In the end, she wants what she wants and I talk to her and try to work it out. However when we talk about what I want she clams up and shuts down and there is no communication.


----------



## MrsT (Feb 2, 2011)

Can I state the kinda obvious here? She's saying no. No to sex in the shower, no to having the lights on, no to trying new things. Listen to what she's saying and accept the No. 

My kids get into so much trouble for continually asking for something when I've repeatedly said no. Bet your wife is ready to pull her hair out, too.


----------



## Drayvius (Nov 30, 2010)

MrsT said:


> Can I state the kinda obvious here? She's saying no. No to sex in the shower, no to having the lights on, no to trying new things. Listen to what she's saying and accept the No.
> 
> My kids get into so much trouble for continually asking for something when I've repeatedly said no. Bet your wife is ready to pull her hair out, too.

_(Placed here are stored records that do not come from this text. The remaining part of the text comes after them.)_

-- ==== Sys2Proof/Laws/Cipher.lean ====
section
/-! SUPPORT. The spec lemmas of the word operators, the byte and schedule accessors, and the steps of the key schedule: one or two
for each function, so that no later proof unfolds it. -/

namespace Sys2Proof.Machine

/-! Rotations and permutations (R10, R11). -/

theorem rotl_eq_rotateLeft (x : Word) {n : Nat} (h : n < 32) : rotl x n = x.rotateLeft n := by
  simp [rotl, BitVec.rotateLeft, BitVec.rotateLeftAux, Nat.mod_eq_of_lt h]

theorem rotr_eq_rotl (x : Word) (n : Nat) : rotr x n = rotl x ((32 - n) % 32) := rfl

theorem getLsbD_permute {n : Nat} (table : List Nat) (m : Nat) (x : BitVec n) (b : Nat) :
    (permute table m x).getLsbD b = if b < m then bitAt x (table.getD (m - 1 - b) 0) else false := by
  simp [permute, BitVec.getLsbD_ofFnLE]

/-! Accessors (R53, R120). -/

theorem byteAt_of_lt (b : Bytes8) {i : Nat} (h : i < 8) : byteAt b i = b[i] := by
  simp [byteAt, Vector.getD, h]

theorem ksWord_of_lt (ks : KeySched) {i : Nat} (h : i < 32) : ksWord ks i = ks[i] := by
  simp [ksWord, Vector.getD, h]

theorem ksWord_of_le (ks : KeySched) {i : Nat} (h : 32 ≤ i) : ksWord ks i = 0 := by
  simp [ksWord, Vector.getD, Nat.not_lt.2 h]

/-- Two byte strings with the same bytes are equal. -/
theorem bytes8_ext {a b : Bytes8} (h : ∀ i < 8, byteAt a i = byteAt b i) : a = b := by
  ext1 i hi
  rw [← byteAt_of_lt a hi, ← byteAt_of_lt b hi, h i hi]

/-- Two schedules with the same words are equal. -/
theorem keySched_ext {a b : KeySched} (h : ∀ i < 32, ksWord a i = ksWord b i) : a = b := by
  ext1 i hi
  rw [← ksWord_of_lt a hi, ← ksWord_of_lt b hi, h i hi]

/-- A byte store is seen at its own index and at no other. -/
theorem byteAt_setIfInBounds (b : Bytes8) (v : Byte) {i j : Nat} (hj : j < 8) :
    byteAt (b.setIfInBounds i v) j = if j = i then v else byteAt b j := by
  rw [byteAt_of_lt _ hj, byteAt_of_lt _ hj, Vector.getElem_setIfInBounds hj]
  by_cases h : i = j
  · simp [h]
  · simp [h, Ne.symm h]

@[simp] theorem ksWord_zero (i : Nat) : ksWord KeySched.zero i = 0 := by
  by_cases h : i < 32
  · simp [ksWord_of_lt _ h, KeySched.zero]
  · exact ksWord_of_le _ (Nat.not_lt.1 h)

/-! The key schedule (R121-R129). -/

/-- A key bit is read from the least significant end of its byte (R102). -/
theorem keyBit_eq_getLsbD (key : Bytes8) (l : Nat) : keyBit key l = (byteAt key (l / 8)).getLsbD (l % 8) := by
  have h : l &&& 7 = l % 8 := Nat.and_two_pow_sub_one_eq_mod l 3
  have hs : l >>> 3 = l / 8 := Nat.shiftRight_eq_div_pow l 3
  unfold keyBit BYTEBIT
  rw [h, hs]
  generalize byteAt key (l / 8) = x
  have hm : l % 8 < 8 := Nat.mod_lt _ (by decide)
  generalize l % 8 = m at hm
  revert x
  interval_cases m <;> decide

theorem ksWord_raw (key : Bytes8) (d : Bool) {w : Nat} (h : w < 32) :
    ksWord (raw key d) w =
      if w % 2 = 0 then (rawPair key (roundOfSlot d (w / 2))).1 else (rawPair key (roundOfSlot d (w / 2))).2 := by
  simp [ksWord_of_lt _ h, raw]

theorem ksWord_cookey (r : KeySched) {w : Nat} (h : w < 32) :
    ksWord (cookey r) w =
      if w % 2 = 0 then cookEven (ksWord r (2 * (w / 2))) (ksWord r (2 * (w / 2) + 1))
      else cookOdd (ksWord r (2 * (w / 2))) (ksWord r (2 * (w / 2) + 1)) := by
  simp [ksWord_of_lt _ h, cookey]

theorem schedule_eq (key : Bytes8) (d : Bool) : schedule key d = cookey (raw key d) := by
  unfold schedule; rfl

theorem ksWord_revPairs (ks : KeySched) {w : Nat} (h : w < 32) :
    ksWord (revPairs ks) w = ksWord ks (2 * (15 - w / 2) + w % 2) := by
  simp [ksWord_of_lt _ h, revPairs]

/-! The rounds (R173, R175, R176). -/

theorem rounds_eq (ks : KeySched) (lr : Word × Word) :
    rounds ks lr =
      doubleRound ks 7 (doubleRound ks 6 (doubleRound ks 5 (doubleRound ks 4
        (doubleRound ks 3 (doubleRound ks 2 (doubleRound ks 1 (doubleRound ks 0 lr))))))) := rfl

theorem transform_eq (ks : KeySched) (b : Bytes8) :
    transform ks b =
      unpack (fpw (rounds ks (ipw (pack b).1 (pack b).2)).1 (rounds ks (ipw (pack b).1 (pack b).2)).2).1
        (fpw (rounds ks (ipw (pack b).1 (pack b).2)).1 (rounds ks (ipw (pack b).1 (pack b).2)).2).2 := by
  unfold transform; rfl

end Sys2Proof.Machine
end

sure. do the same then?? next time you want something from your husband(that you feel is important) just be fine dealing with him saying no and realizing that your feelings and desires simply dont matter

Also, just to add in there. I have heard and been told that If I love my wife that I would consider her feelings and needs.( which I do....mainly heard that from last marriage) However I guess it is to much to ask for the same. 

My main source of frustration is not 1 thing. Its that it seems to be all things.


----------



## Catherine602 (Oct 14, 2010)

MrsT said:


> Can I state the kinda obvious here? She's saying no. No to sex in the shower, no to having the lights on, no to trying new things. Listen to what she's saying and accept the No.
> 
> My kids get into so much trouble for continually asking for something when I've repeatedly said no. Bet your wife is ready to pull her hair out, too.


I don't agree. I was the same way at age 22 when I got married. over time I changed. I became more comfortable with my husband and matured a bit. I was willing to try new things. But it did not happen all at once and my husband was not angry and impatient and frustrated. 

Drayvius 
I read on another thread that you view porn and your wife is not happy about that. In addition, you both seem not to share interest. Moreover, her love language seems to be quality time. 

Although your post was about your sexual frustration there is much more going on in your marriage that may be bigger than your sexual frustration. In fact I think that your focus on your frustration may be overshadowing your ability to look at the relationship as a whole. If every thing in the relationship boils down to her not wanting anal sex in your mind, then you have a problem. Her refusal to discuss your sexual request is part of a bigger problem. 

I don't know how long you have been together or if you are the same age, but it seem your are bored with the sex rather quickly. It seems you have not had time to settle in and get to know each and trust each other. 

The problem may stem from watching porn and not concentrating on your partner. If indeed porn is at the base of your desires, do you think it is fair to request that your wife fulfill porn fantasies? If giving porn up meant that you and your wife would be more satisfied in the sexual relationship, would you be willing? 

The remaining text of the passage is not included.